Un article de Wikipédia, l'encyclopédie libre.
Aller à : navigation, rechercher

Farida Khelfa

Naissance 1962
Vénissieux
Nationalité Drapeau de la France France
Profession Mannequin
Actrice
Films notables Les Keufs
Paris
Neuilly sa mère !

Farida Khelfa, née en 1962 à Vénissieux (Rhône), est une actrice et réalisatrice de documentaires française, ancien mannequin. Habituée des nuits du Palace dans les années 1980, elle devient mannequin grâce au Couturier Jean Paul Gaultier jusqu'en 1993, travaille avec Azzedine Alaïa et Jean-Paul Goude, mais également actrice durant cinq ans jusqu'en 1990, date à laquelle elle suspend ses activités cinématographiques pour les reprendre seize ans plus tard. Elle est également active à la télévision après les années 2000, que ce soit dans des téléfilms, ou pour la réalisation de reportages.

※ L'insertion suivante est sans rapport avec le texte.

/-- The triad of lanes (R406, R457, R459, R463, R465 to R469). The model's own choices in it: assumptions 78 and 79. -/
def Obligations.TriadCommandsComplete : Prop :=
  (∀ s : State, s.dom.svt = true → 1 ≤ s.svt.phase → s.svt.phase ≤ 4 → (List.range 4).filter s.voting = [0, 1, 2] →
    Completes (exec (.sliceDeadline .agrees .agrees .agrees .missing false 0) s) fun t => t.svt.phase = s.svt.phase + 1
      ∧ ∃ u : State, u = s.sliceDone (s.svt.phase - 1) ∧ t.regs = u.regs ∧ t.svt.acts = u.svt.acts)
  ∧ (∀ s : State, s.dom.svt = true → s.svt.phase = 5 → Completes (exec (.checkpoint []) s) fun t =>
    t.svt.phase = 0 ∧ t.rd R.CKPT_BUF = 1 - s.rd R.CKPT_BUF ∧ t.rd R.CKPT_SEQ = s.svt.seq % 2 ^ 16)
  ∧ (∀ (s : State) (l : Fin 4), s.dom.svt = true → s.voting l.val = true → s.rd R.DIS_RETIRE_THR ≤ s.rd (R.LANE_WIN_DIS l.val) →
    exec (.laneRetire (.window l)) s = .next (s.retire l.val 1))
  ∧ (∀ s : State, s.svt.warmDue = true → s.dom.svt = true → s.flag R.WARM_BUSY = false →
    Completes (exec (.laneWarmStart .retirement) s) fun t => t.rd (R.LANE_STATE 3) = 1 ∧ t.flag R.WARM_BUSY = true
      ∧ t.rd R.WARM_LANE = 3 ∧ t.rd R.WARM_PHASE = 2 ∧ RegFrame s t [R.REG_TOKEN, R.LANE_STATE 3, R.WARM_BUSY, R.WARM_LANE, R.WARM_PHASE])
  ∧ (∀ s : State, s.flag R.WARM_BUSY = true → s.rd R.WARM_PHASE = 2 → exec .warmCopyComplete s = .next (s.wr R.WARM_PHASE 3))
  ∧ (∀ s : State, s.flag R.WARM_BUSY = true → s.rd R.WARM_PHASE = 3 → s.svt.clean = true → s.svt.phase = 0 →
    exec .warmStateLoad s = .next (s.wr R.WARM_PHASE 4))
  ∧ (∀ (s : State) (c : BitVec 16), s.flag R.WARM_BUSY = true → s.rd R.WARM_PHASE = 4 → s.svt.phase ≤ 1 → s.rd R.COEF_PEND = 0 →
    Completes (exec (.laneJoin c) s) fun t => t.rd (R.LANE_STATE (s.rd R.WARM_LANE)) = 2 ∧ t.flag R.WARM_BUSY = false
      ∧ t.rd R.WARM_PHASE = 0 ∧ t.rd R.WARM_TIME_LAST = c.toNat ∧ t.linePending 150 = true)
  ∧ (∀ (s : State) (l : Fin 4), s.reachable R.LANE_BIST.addr = true → (s.rd (R.LANE_STATE l.val) = 0 ∨ s.rd (R.LANE_STATE l.val) = 3) →
    Completes (exec (.laneBist (BitVec.ofNat 4 (2 ^ l.val))) s) fun t => t.rd (R.LANE_STATE l.val) = 4 ∧ t.flag R.BIST_BUSY = true
      ∧ RegFrame s t [R.REG_TOKEN, R.LANE_STATE l.val, R.BIST_BUSY])
  ∧ (∀ (s : State) (l : Fin 4), s.rd (R.LANE_STATE l.val) = 4 → Completes (exec (.laneBistDone l false) s) fun t =>
    t.rd (R.LANE_STATE l.val) = 5 ∧ t.rd (R.LANE_CAUSE l.val) = 4 ∧ RegFrame s t [R.LANE_STATE l.val, R.LANE_CAUSE l.val, R.BIST_BUSY])
  ∧ (∀ s : State, s.reachable R.TRIAD_CNT_CLR.addr = true → Completes (exec .triadCntClr s) fun t => t.rd R.DUAL_MISMATCH_CNT = 0
    ∧ t.rd R.TRIPLE_MISMATCH_CNT = 0 ∧ t.rd R.VOTER_ERR_CNT = 0 ∧ t.rd R.WARM_STARTS = 0 ∧ t.rd R.RETIREMENTS = 0
    ∧ (∀ l < 4, t.rd (R.LANE_DIS_CNT l) = 0 ∧ t.rd (R.LANE_CE_CNT l) = 0) ∧ RegsOnly s t)
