theorem State.programStart_kept (s : State) : Kept s (State.programStart s) := by
  have e : @State.programStart = @State.programStart := rfl
  conv at e => rhs; delta State.programStart
  rw [e]; clear e
  dsimp -zeta -iota -proj -eta -zetaUnused -zetaHave -failIfUnchanged only
  repeat' first
    | with_reducible first | apply Kept.refl | assumption | apply Kept.via (State.markRing_kept ..)
    | simp -zeta -iota -proj -zetaUnused -zetaHave (disch := rfl) only [Kept.update_iff]
    | intro _
    | (extract_lets -underBinder -merge +onlyGivenNames x; refine Kept.step (b := x) ?_ ?_
       all_goals first | (intro _; clear_value x) | dsimp -zeta -iota -proj -zetaUnused -zetaHave only [x])
    | extract_lets -underBinder -merge +onlyGivenNames x
    | split
    | (clear_value x; split)

theorem State.eraseAhead_kept (s : State) (sec : ℕ) : Kept s (State.eraseAhead s sec) := by
  have e : @State.eraseAhead = @State.eraseAhead := rfl
  conv at e => rhs; delta State.eraseAhead
  rw [e]; clear e
  dsimp -zeta -iota -proj -eta -zetaUnused -zetaHave -failIfUnchanged only
  repeat' first
    | with_reducible first | apply Kept.refl
    | simp -zeta -iota -proj -zetaUnused -zetaHave (disch := rfl) only [Kept.update_iff]
    | intro _
    | (extract_lets -underBinder -merge +onlyGivenNames x; refine Kept.step (b := x) ?_ ?_
       all_goals first | (intro _; clear_value x) | dsimp -zeta -iota -proj -zetaUnused -zetaHave only [x])
    | extract_lets -underBinder -merge +onlyGivenNames x
    | split
    | (clear_value x; split)

theorem State.archiveOne_kept (s : State) (r : TlyRec) : Kept s (State.archiveOne s r) := by
  have e : @State.archiveOne = @State.archiveOne := rfl
  conv at e => rhs; delta State.archiveOne
  rw [e]; clear e
  dsimp -zeta -iota -proj -eta -zetaUnused -zetaHave -failIfUnchanged only
  repeat' first
    | with_reducible first
      | apply Kept.refl | assumption | apply Kept.via (State.wr_kept ..) | apply Kept.via (State.eraseAhead_kept ..)
    | simp -zeta -iota -proj -zetaUnused -zetaHave (disch := rfl) only [Kept.update_iff]
    | intro _
    | (extract_lets -underBinder -merge +onlyGivenNames x; refine Kept.step (b := x) ?_ ?_
       all_goals first | (intro _; clear_value x) | dsimp -zeta -iota -proj -zetaUnused -zetaHave only [x])
    | extract_lets -underBinder -merge +onlyGivenNames x
    | split
    | (clear_value x; split)
    | dsimp only

theorem State.programEnd_kept (s : State) (ok : Bool) : Kept s (State.programEnd s ok) := by
  unfold State.programEnd
  repeat' first
    | with_reducible first
      | apply Kept.refl | apply Kept.via (State.markRing_kept ..) | apply Kept.via (State.archiveOne_kept ..)
      | apply Kept.via (State.raise_kept ..) | apply Kept.via (State.count_kept ..)
      | apply Kept.via (State.eraseAhead_kept ..) | apply Kept.via (State.wr_kept ..) | apply Kept.via (State.detect_kept ..)
      | apply Kept.via (Kept.foldl ?_ ..)
    | simp -zeta -iota -proj -zetaUnused -zetaHave (disch := rfl) only [Kept.update_iff]
    | intro _
    | split

theorem State.lifeGroup_kept (s : State) : Kept s (State.lifeGroup s) := by
  have e : @State.lifeGroup = @State.lifeGroup := rfl
  conv at e => rhs; delta State.lifeGroup
  rw [e]; clear e
  dsimp -zeta -iota -proj -eta -zetaUnused -zetaHave -failIfUnchanged only
  repeat' first
    | with_reducible first
      | apply Kept.refl | assumption | apply Kept.via (State.tallyOwn_kept ..) | apply Kept.via (Kept.foldl ?_ ..)
    | simp -zeta -iota -proj -zetaUnused -zetaHave (disch := rfl) only [Kept.update_iff]
    | intro _
    | (extract_lets -underBinder -merge +onlyGivenNames x; refine Kept.step (b := x) ?_ ?_
       all_goals first | (intro _; clear_value x) | dsimp -zeta -iota -proj -zetaUnused -zetaHave only [x])
    | extract_lets -underBinder -merge +onlyGivenNames x
    | split
    | (clear_value x; split)

theorem State.lifeHottest_kept (s : State) (t : ℕ) (p : ℕ) : Kept s (State.lifeHottest s t p) := by
  unfold State.lifeHottest
  repeat' first
    | with_reducible first | apply Kept.refl | apply Kept.via (State.wr_kept ..)
    | split

theorem State.lifeCounter_kept (s : State) (vals : List ℕ) (i : ℕ) : Kept s (State.lifeCounter s vals i) := by
  unfold State.lifeCounter
  repeat' first
    | with_reducible first | apply Kept.refl | apply Kept.via (State.count_kept ..)
    | split

theorem State.lifeMax_kept (s : State) (vals : List ℕ) : Kept s (State.lifeMax s vals) := by
  unfold State.lifeMax
  repeat' first
    | with_reducible first | apply Kept.refl | apply Kept.via (State.lifeHottest_kept ..)
    | split

theorem State.lifeRestore_kept (s : State) (l : List TlyRec) : Kept s (State.lifeRestore s l) := by
  have e : @State.lifeRestore = @State.lifeRestore := rfl
  conv at e => rhs; delta State.lifeRestore
  rw [e]; clear e
  dsimp -zeta -iota -proj -eta -zetaUnused -zetaHave -failIfUnchanged only
  repeat' first
    | with_reducible first
      | apply Kept.refl | assumption | apply Kept.via (State.lifeCounter_kept ..) | apply Kept.via (State.wr_kept ..)
      | apply Kept.via (State.lifeMax_kept ..) | apply Kept.via (Kept.foldl ?_ ..)
    | simp -zeta -iota -proj -zetaUnused -zetaHave (disch := rfl) only [Kept.update_iff]
    | intro _
    | (extract_lets -underBinder -merge +onlyGivenNames x; refine Kept.step (b := x) ?_ ?_
       all_goals first | (intro _; clear_value x) | dsimp -zeta -iota -proj -zetaUnused -zetaHave only [x])
    | extract_lets -underBinder -merge +onlyGivenNames x
    | split
    | (clear_value x; split)

theorem State.tallyReady_kept (s : State) : Kept s (State.tallyReady s) := by
  have e : @State.tallyReady = @State.tallyReady := rfl
  conv at e => rhs; delta State.tallyReady
  rw [e]; clear e
  dsimp -zeta -iota -proj -eta -zetaUnused -zetaHave -failIfUnchanged only
  repeat' first
    | with_reducible first
      | apply Kept.refl | assumption | apply Kept.via (State.wr_kept ..) | apply Kept.via (State.commitRecord_kept ..)
      | apply Kept.via (State.lifeRestore_kept ..) | apply Kept.via (State.lifeGroup_kept ..)
      | apply Kept.via (State.tallyFlushStart_kept ..) | apply Kept.via (State.runClear_kept ..)
      | apply Kept.via (Kept.foldl ?_ ..) | apply Kept.via (Kept.foldl_fst ?_ ..)
    | simp -zeta -iota -proj -zetaUnused -zetaHave (disch := rfl) only [Kept.update_iff]
    | intro _
    | (extract_lets -underBinder -merge +onlyGivenNames x; refine Kept.step (b := x) ?_ ?_
       all_goals first | (intro _; clear_value x) | dsimp -zeta -iota -proj -zetaUnused -zetaHave only [x])
    | extract_lets -underBinder -merge +onlyGivenNames x
    | split
    | (clear_value x; split)
    | dsimp only

theorem execTallyInletAdmit_kept (s : State) : KeptBy s (execTallyInletAdmit s) := by
  unfold execTallyInletAdmit
  refine KeptBy.next ?_
  repeat' with_reducible first | apply Kept.refl | apply Kept.via (State.inletCycle_kept ..)

theorem execTallyCommit_kept (s : State) : KeptBy s (execTallyCommit s) := by
  unfold execTallyCommit
  refine KeptBy.next ?_
  repeat' first
    | with_reducible first
      | apply Kept.refl | apply Kept.via (State.commitRecord_kept ..) | apply Kept.via (State.leaveInlet_kept ..)
    | split

theorem execTallyRepeat_kept (s : State) : KeptBy s (execTallyRepeat s) := by
  unfold execTallyRepeat
  refine KeptBy.next ?_
  repeat' first
    | with_reducible first
      | apply Kept.refl | apply Kept.via (State.leaveInlet_kept ..) | apply Kept.via (State.applyRepeat_kept ..)
    | split

theorem execTallyFreeze_kept (s : State) : KeptBy s (execTallyFreeze s) := by
  unfold execTallyFreeze
  refine KeptBy.next ?_
  repeat' first
    | with_reducible first
      | apply Kept.refl | apply Kept.via (State.access_kept (h_k := ?_) ..) | apply Kept.via (State.wr_kept ..)
    | simp -zeta -iota -proj -zetaUnused -zetaHave (disch := rfl) only [Kept.update_iff]
    | intro _

theorem execTallyUnfreeze_kept (s : State) : KeptBy s (execTallyUnfreeze s) := by
  unfold execTallyUnfreeze
  refine KeptBy.next ?_
  repeat' first
    | with_reducible first
      | apply Kept.refl | apply Kept.via (State.access_kept (h_k := ?_) ..) | apply Kept.via (State.unfreeze_kept ..)
    | simp -zeta -iota -proj -zetaUnused -zetaHave (disch := rfl) only [Kept.update_iff]
    | intro _

theorem execTallyFreezeTimeout_kept (s : State) : KeptBy s (execTallyFreezeTimeout s) := by
  unfold execTallyFreezeTimeout
  refine KeptBy.next ?_
  repeat' first
    | with_reducible first
      | apply Kept.refl | apply Kept.via (State.raise_kept ..) | apply Kept.via (State.wr_kept ..)
      | apply Kept.via (State.unfreeze_kept ..)
    | split

theorem execTallyArchiveTimeout_kept (s : State) : KeptBy s (execTallyArchiveTimeout s) := by
  unfold execTallyArchiveTimeout
  refine KeptBy.next ?_
  repeat' first
    | with_reducible first | apply Kept.refl
    | simp -zeta -iota -proj -zetaUnused -zetaHave (disch := rfl) only [Kept.update_iff]
    | split

theorem execTallyArchiveProgram_kept (s : State) : KeptBy s (execTallyArchiveProgram s) := by
  unfold execTallyArchiveProgram
  refine KeptBy.next ?_
  repeat' first
    | with_reducible first | apply Kept.refl | apply Kept.via (State.programStart_kept ..)
    | split

theorem execTallyProgramComplete_kept (ok : Bool) (s : State) : KeptBy s (execTallyProgramComplete ok s) := by
  unfold execTallyProgramComplete
  refine KeptBy.next ?_
  repeat' first
    | with_reducible first | apply Kept.refl | apply Kept.via (State.programEnd_kept ..)
    | split

theorem execTallyFlush_kept (s : State) : KeptBy s (execTallyFlush s) := by
  unfold execTallyFlush
  refine KeptBy.next ?_
  repeat' first
    | with_reducible first
      | apply Kept.refl | apply Kept.via (State.access_kept (h_k := ?_) ..) | apply Kept.via (State.tallyFlushStart_kept ..)
    | simp -zeta -iota -proj -zetaUnused -zetaHave (disch := rfl) only [Kept.update_iff]
    | intro _

theorem execTallyFlushDone_kept (s : State) : KeptBy s (execTallyFlushDone s) := by
  unfold execTallyFlushDone
  refine KeptBy.next ?_
  repeat' first
    | with_reducible first | apply Kept.refl | apply Kept.via (State.raise_kept ..) | apply Kept.via (State.wr_kept ..)
    | split

theorem execTallyReady_kept (s : State) : KeptBy s (execTallyReady s) := by
  unfold execTallyReady
  refine KeptBy.next ?_
  repeat' first
    | with_reducible first | apply Kept.refl | apply Kept.via (State.tallyReady_kept ..)
    | split

theorem execTallyClear_kept (both : Bool) (s : State) : KeptBy s (execTallyClear both s) := by
  have e : @execTallyClear = @execTallyClear := rfl
  conv at e => rhs; delta execTallyClear
  rw [e]; clear e
  dsimp -zeta -iota -proj -eta -zetaUnused -zetaHave -failIfUnchanged only
  refine KeptBy.next ?_
  repeat' first
    | with_reducible first | apply Kept.refl | apply Kept.via (State.runClear_kept ..)
    | simp -zeta -iota -proj -zetaUnused -zetaHave (disch := rfl) only [Kept.update_iff]
    | intro _
    | (extract_lets -underBinder -merge +onlyGivenNames x; refine Kept.step (b := x) ?_ ?_
       all_goals first | (intro _; clear_value x) | dsimp -zeta -iota -proj -zetaUnused -zetaHave only [x])
    | extract_lets -underBinder -merge +onlyGivenNames x
    | split
    | (clear_value x; split)
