theorem execDeleteIoSq_kept (tag : BitVec 13) (s : State) : KeptBy s (execDeleteIoSq tag s) := by
  unfold execDeleteIoSq
  refine KeptBy.next ?_
  repeat' first
    | with_reducible first
      | apply Kept.refl | apply Kept.via (State.onAdmin_kept (h_f := ?_) ..) | apply Kept.via (State.deleteSq_kept ..)
    | simp -zeta -iota -proj -zetaUnused -zetaHave (disch := rfl) only [Kept.update_iff]
    | intro _

theorem execDeleteIoCq_kept (tag : BitVec 13) (s : State) : KeptBy s (execDeleteIoCq tag s) := by
  unfold execDeleteIoCq
  refine KeptBy.next ?_
  repeat' first
    | with_reducible first
      | apply Kept.refl | apply Kept.via (State.onAdmin_kept (h_f := ?_) ..) | apply Kept.via (State.deleteCq_kept ..)
    | simp -zeta -iota -proj -zetaUnused -zetaHave (disch := rfl) only [Kept.update_iff]
    | intro _

theorem execAbort_kept (tag : BitVec 13) (sameCycle : Bool) (s : State) : KeptBy s (execAbort tag sameCycle s) := by
  unfold execAbort
  refine KeptBy.next ?_
  repeat' first
    | with_reducible first
      | apply Kept.refl | apply Kept.via (State.onAdmin_kept (h_f := ?_) ..) | apply Kept.via (State.abortCmd_kept ..)
    | simp -zeta -iota -proj -zetaUnused -zetaHave (disch := rfl) only [Kept.update_iff]
    | intro _

end Sys2Proof.Machine
end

Biographie[modifier | modifier le code]

Farida Khelfa naît en 1962 dans la commune de Vénissieux de parents algériens, dont elle conserve la nationalité[1]. Elle passe sa jeunesse aux Minguettes[2] et décide de rejoindre sa sœur Djemila[n 1] à Paris à l'âge de seize ans. Jusqu'à sa majorité, elle est considérée comme « fugueuse »[3]. Figure du Palace[n 2] dans les années 1980[5], elle y croise ceux qui deviendront ses proches : les couturiers Jean Paul Gaultier (qu'elle avait déjà rencontré en 1979[6]) et Azzedine Alaïa, (« Les deux meilleurs, ceux que je respecte le plus[5] »), ainsi que le chausseur Christian Louboutin[n 3], Arielle Dombasle, Vincent Darré, qui deviendra décorateur par la suite, ou encore le couple de photographes Pierre et Gilles, « tous de milieux sociaux très différents » précise-t-elle[7].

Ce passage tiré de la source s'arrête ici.